Pics Godfrey oversaw for Paramount that are upcoming include A Quiet Place Part II, Top Gun: Maverick, Coming 2 America, Snake Eyes, Monster Problems, and Infinite, among others.
He dropped the following internal email on colleagues as the transition was taking place:
TO: Paramount Employees
FROM: Wyck Godfrey
DATE: June 30th, 2020
To My Paramount Family,
It has been such a blessing to work with all of you at Paramount Pictures, and I am so thankful for the experience and proud of the work we’ve done together. In a little over two short years, I’ve had the great pleasure of overseeing the launch of new studio franchises in A Quiet Place and Sonic, the rebirth of old franchises like Bumblebee and Snake Eyes, the continued run of the ‘Gold Standard’ that is Mission Impossible, and, perhaps most excitingly, the long-awaited returns of ‘Maverick’ and ‘Prince (now King) Akeem’. I’ve been able to work with you to champion more challenging, yet vital, films like Dexter Fletcher’s Rocketman, Aaron Sorkin’s Trial of The Chicago 7, and Damien Chazelle’s upcoming Babylon. I’ve laughed my ass off beside you in dailies of films like The Lovebirds and Like A Boss. I’ve jumped out of my seat with you watching the first cuts of Crawl and Pet Sematary. To say that it has been a blast and a whirlwind would be an understatement, and I’ve loved every minute of it.

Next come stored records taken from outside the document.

-- ==== Sys2Proof/Tests/Slice0.lean ====
section
/-! SUPPORT. Tests. The expected values are those of spec/95_test_vectors.md (V and P numbers), of the examples in the
rules, or words written out from 30_encoding.md R71-R75; none is the model's own answer. At the end, for every statement
with hypotheses, a state and operands that meet them. -/

namespace Sys2Proof.Tests

open Sys2Proof.Machine

/-! ## Small states -/

/-- The state an instruction leaves, if it leaves one. -/
def after (i : Instr) (s : State) : Option State :=
  match exec i s with
  | .next t => some t
  | .fault _ => none
  | .refused _ => none

/-- The response an instruction gives, if it gives one. -/
def answer (i : Instr) (s : State) : Option Response := (after i s).bind State.response

/-- After `TX_SETCMD 0x46` and `TX_START` (V46), the next byte to take being `pos` and the CRC so far `c`. -/
def sending (pos : Nat) (c : Half) : State :=
  { State.reset with tx_cmd := 0x46#8, tx_busy := true, tx_pos := pos, tx_crc := c }

/-- The same frame sent by a transaction in its attempt number `n`. -/
def sendingIn (n : BitVec 3) (pos : Nat) (c : Half) : State :=
  { sending pos c with xact_state := .send, xact_attempts := n }

/-- The window of attempt number `n` is open (V61, V68). -/
def waiting (n : BitVec 3) : State :=
  { State.reset with tx_cmd := 0x46#8, tx_crc := 0xDCED#16, xact_state := .wait, xact_attempts := n }

/-- In `HEADER` after SOF and `k` header bytes, with what they left in the registers. -/
def inHeader (k : Nat) (cmd : Byte) (seq len clc : Half) : State :=
  { State.reset with rx_state := .header, rx_pos := k, rx_cmd := cmd, rx_seq := seq, rx_len := len, rx_crc_calc := clc }

/-- Before the last CRC byte of a frame without payload. -/
def beforeLast (cmd : Byte) (rcv clc : Half) : State :=
  { State.reset with rx_state := .body, rx_pos := 1, rx_cmd := cmd, rx_crc_rcv := rcv, rx_crc_calc := clc }

/-- The end state of V50. -/
def received : State :=
  { State.reset with
    rx_state := .valid, rx_cmd := 0x46#8, rx_len := 2#16, rx_crc_rcv := 0x016F#16, rx_crc_calc := 0x016F#16
    rxbuf := [(0, 0x12#8), (1, 0x34#8)] }

/-! ## Assembly lines: one ill-formed line for each check, which the check refuses (R91) -/

theorem test_unknown_mnemonic_refused :
    (AsmLine.mk none "TXB_WRITE" [0, 0]).knownMnemonic = false ∧ assemble ⟨none, "TXB_WRITE", [0, 0]⟩ = none := by decide

theorem test_wrong_port_prefix_refused :
    (AsmLine.mk (some .event) "NOP" []).portAgrees = false ∧ assemble ⟨some .event, "NOP", []⟩ = none := by decide

theorem test_wrong_operand_count_refused :
    (AsmLine.mk none "TXB_WR" [5]).operandCount = false ∧ assemble ⟨none, "TXB_WR", [5]⟩ = none ∧
      assemble ⟨none, "NOP", [0]⟩ = none := by decide

theorem test_operand_outside_field_refused :
    (AsmLine.mk none "CRC_BYTE" [0x100]).operandsFit = false ∧ assemble ⟨none, "CRC_BYTE", [0x100]⟩ = none ∧
      assemble ⟨none, "TX_SETSEQ", [0x10000]⟩ = none ∧ assemble ⟨none, "RXB_RD", [0x10000]⟩ = none ∧
      assemble ⟨none, "TXB_WR", [0x10000, 0]⟩ = none ∧ assemble ⟨none, "TXB_WR", [0, 0x100]⟩ = none := by decide

/-- V27, V28, V31 as lines, the first at the largest operands. -/
theorem test_lines_assemble :
    assemble ⟨none, "TXB_WR", [0xFFFF, 0xFF]⟩ = some ⟨.host, 0x20FFFFFF#32⟩ ∧
      assemble ⟨some .host, "TXB_WR", [5, 0x41]⟩ = some ⟨.host, 0x20000541#32⟩ ∧
      assemble ⟨none, "TX_SETSEQ", [63]⟩ = some ⟨.host, 0x24003F00#32⟩ ∧
      assemble ⟨some .event, "EV_RX_BYTE", [0xA5]⟩ = some ⟨.event, 0xF00000A5#32⟩ := by decide

theorem test_pseudo_instructions_expand :
    (crcBytes [0x31#8, 0x32#8]).map assemble = [some ⟨.host, 0x11000031#32⟩, some ⟨.host, 0x11000032#32⟩] ∧
      (txbFill 4 [0x41#8, 0x42#8]).map assemble = [some ⟨.host, 0x20000441#32⟩, some ⟨.host, 0x20000542#32⟩] ∧
      (evRxBytes [0xA5#8]).map assemble = [some ⟨.event, 0xF00000A5#32⟩] := by decide

theorem test_ports_fit :
    Instr.nop.fitsPort .host = true ∧ Instr.nop.fitsPort .event = false ∧ (Instr.evRxByte 0#8).fitsPort .event = true ∧
      (Instr.evRxByte 0#8).fitsPort .host = false := by decide

/-! ## Words: every constructor, the word written out from R71-R75 -/

theorem test_decode_control_and_crc :
    decodeWord 0x00000000#32 = some .nop ∧ decodeWord 0x01000000#32 = some .reset ∧
      decodeWord 0x10000000#32 = some .crcInit ∧ decodeWord 0x11000031#32 = some (.crcByte 0x31#8) ∧
      decodeWord 0x12000000#32 = some .crcRead := by decide

theorem test_decode_encoder :
    decodeWord 0x20000541#32 = some (.txbWr 5#16 0x41#8) ∧ decodeWord 0x21000500#32 = some (.txbRd 5#16) ∧
      decodeWord 0x22000046#32 = some (.txSetcmd 0x46#8) ∧ decodeWord 0x23000000#32 = some .txGetcmd ∧
      decodeWord 0x24003F00#32 = some (.txSetseq 63#16) ∧ decodeWord 0x25000000#32 = some .txGetseq ∧
      decodeWord 0x26040000#32 = some (.txSetlen 1024#16) ∧ decodeWord 0x27000000#32 = some .txGetlen ∧
      decodeWord 0x28000000#32 = some .txStart ∧ decodeWord 0x29000000#32 = some .txStat := by decide

theorem test_decode_decoder :
    decodeWord 0x30000000#32 = some .rxFlush ∧ decodeWord 0x31010200#32 = some (.rxbRd 0x0102#16) ∧
      decodeWord 0x32000000#32 = some .rxStat ∧ decodeWord 0x33000000#32 = some .rxGetcmd ∧
      decodeWord 0x34000000#32 = some .rxGetseq ∧ decodeWord 0x35000000#32 = some .rxGetlen ∧
      decodeWord 0x36000000#32 = some .rxGetcrc ∧ decodeWord 0x37000000#32 = some .rxGetcalc := by decide

theorem test_decode_transaction_and_events :
    decodeWord 0x40000000#32 = some .xactStart ∧ decodeWord 0x41000000#32 = some .xactStat ∧
      decodeWord 0x42000000#32 = some .xactCancel ∧ decodeWord 0xF00000A5#32 = some (.evRxByte 0xA5#8) ∧
      decodeWord 0xF1000000#32 = some .evTxTake ∧ decodeWord 0xF2000000#32 = some .evWindowExpire := by decide

/-- V32, V33: fields that are not read. -/
theorem test_junk_fields_ignored :
    decode .host 0x11FFFF01#32 = some (.crcByte 0x01#8) ∧ decode .host 0x00FFFFFF#32 = some .nop ∧
      decode .host 0x10FFFFFF#32 = some .crcInit ∧ decode .event 0xF1FFFFFF#32 = some .evTxTake := by decide
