-- ==== Sys2Proof/Certificates/Slice0/Obligations.lean ====
section
/-! DEFINITION. The statements about the machine, each a `def Obligations.<Name> : Prop`, and the terms they share. Formulas
of results and flags are written out from spec/ here, not taken from Machine/Flags.lean. -/

namespace Sys2Proof.Claims

open Sys2Proof Sys2Proof.Machine

/-! ### How an instruction ends -/

/-- The instruction raises BusError in state `u` (spec/60_exceptions.md R343). -/
def BusFault (i : Instr) (s u : State) : Prop := exec i s = .next (trapEntry 0x0004#16 u)

/-- The state after an instruction that began in `s` and completed in `x`: the trace rule of spec/60_exceptions.md R372. -/
def finished (s x : State) : State := if s.tstart then trapEntry 0x000C#16 x else x

/-- A completed instruction leaves `x`, with these condition codes over the PSW it began with. -/
def flagged (s x : State) (k : Cc) : State := { x with psw := withCc s.psw k }

/-- The instruction ends in `u`, or with a BusError or a trace trap taken from `u`. -/
def EndsFrom (i : Instr) (s u : State) : Prop :=
  exec i s = .next u ∨ exec i s = .next (trapEntry 0x0004#16 u) ∨ exec i s = .next (trapEntry 0x000C#16 u)

/-- The number of an operand field: mode in bits 5:3, register in bits 2:0 (spec/30_encoding.md R110). -/
def fieldWord (o : Opnd) : Word := BitVec.ofNat 16 (8 * o.mode.number + o.reg.val)

/-! ### The shapes of an operand instruction (spec/40_addressing.md R140) -/

/-- `i`, begun in `s`, resolves `d` from `s1`, reads it, writes `res` of the value and sets `flags` of the value; each bus
call that fails raises BusError in the state it leaves. -/
def ModifyClauses {w : Nat} (acc : Access w) (i : Instr) (s s1 : State) (d : Opnd) (res : BitVec w → BitVec w)
    (flags : BitVec w → Cc) : Prop :=
  (∀ u, resolve acc.size d s1 = .err u → BusFault i s u) ∧
  (∀ o t u, resolve acc.size d s1 = .ok o t → acc.read o t = .err u → BusFault i s u) ∧
  (∀ o t dv u x, resolve acc.size d s1 = .ok o t → acc.read o t = .ok dv u → acc.write o (res dv) u = .err x →
    BusFault i s x) ∧
  (∀ o t dv u x, resolve acc.size d s1 = .ok o t → acc.read o t = .ok dv u → acc.write o (res dv) u = .ok () x →
    exec i s = .next (finished s (flagged s x (flags dv))))

/-- The calls of `ModifyClauses` complete, and so does the instruction. -/
def ModifyCompletes {w : Nat} (acc : Access w) (i : Instr) (s s1 : State) (d : Opnd) (res : BitVec w → BitVec w)
    (flags : BitVec w → Cc) : Prop :=
  ∃ o t dv u x, resolve acc.size d s1 = .ok o t ∧ acc.read o t = .ok dv u ∧ acc.write o (res dv) u = .ok () x ∧
    exec i s = .next (finished s (flagged s x (flags dv)))

/-- `i` resolves `d`, writes `v` without reading, and sets flags. -/
def StoreClauses {w : Nat} (acc : Access w) (i : Instr) (s s1 : State) (d : Opnd) (v : BitVec w) (flags : Cc) : Prop :=
  (∀ u, resolve acc.size d s1 = .err u → BusFault i s u) ∧
  (∀ o t x, resolve acc.size d s1 = .ok o t → acc.write o v t = .err x → BusFault i s x) ∧
  (∀ o t x, resolve acc.size d s1 = .ok o t → acc.write o v t = .ok () x →
    exec i s = .next (finished s (flagged s x flags)))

While I will look back on the films we’ve made together with fondness, the thing I will carry forward in my heart and cherish most are the friendships that have been born from those films. From our incredible, diverse and intrepid employees, each of whom play a vital role in creating the warm and inviting home that is Paramount, to our talented filmmakers who trust us to nurture and share their films around the world, it’s the people who have made the experience such a joyful one.
One thing that the last four months have shown me is that change comes in the most unexpected and unprecedented ways, and we will always have to adapt to those changes in order to press on and survive. But it’s how we treat each other – our families, our coworkers, our neighbors – that will define us. While I am sad that my own time at Paramount and the momentum we were building was cut short by our shutdown in March, I am so proud of the spirit of humanity that I’ve witnessed day after day from my Paramount family during the joint crises of Covid-19 and the events following the murder of George Floyd. We have loved and supported each other. We’ve marched in protest together. And in many ways, we have grown closer together, rather than suffer in isolation. We are a family, and that is our strength.
When I came to Paramount, I was determined to make the experience fun – to bring passion, kindness, and positivity to the job. I attacked the job with fearlessness and asked the same of you, for it is my strong belief that people are the most vibrant creatively when they are not operating out of fear. I promised to celebrate your successes and wherever possible, take the burden of our failures, in exchange for your passionate advocacy of your projects.
My hope for all of you is that you continue to carry forward with that spirit to continue building the legacy of Paramount Pictures. The leadership under Jim G is strong, but the people who support and guide our leaders, through their hard work and grace under pressure, are the true strength of Paramount. All of you are in the rare position to create culture and indeed change it through the stories you tell. And I am confident that the future of Paramount is strong – because of YOU.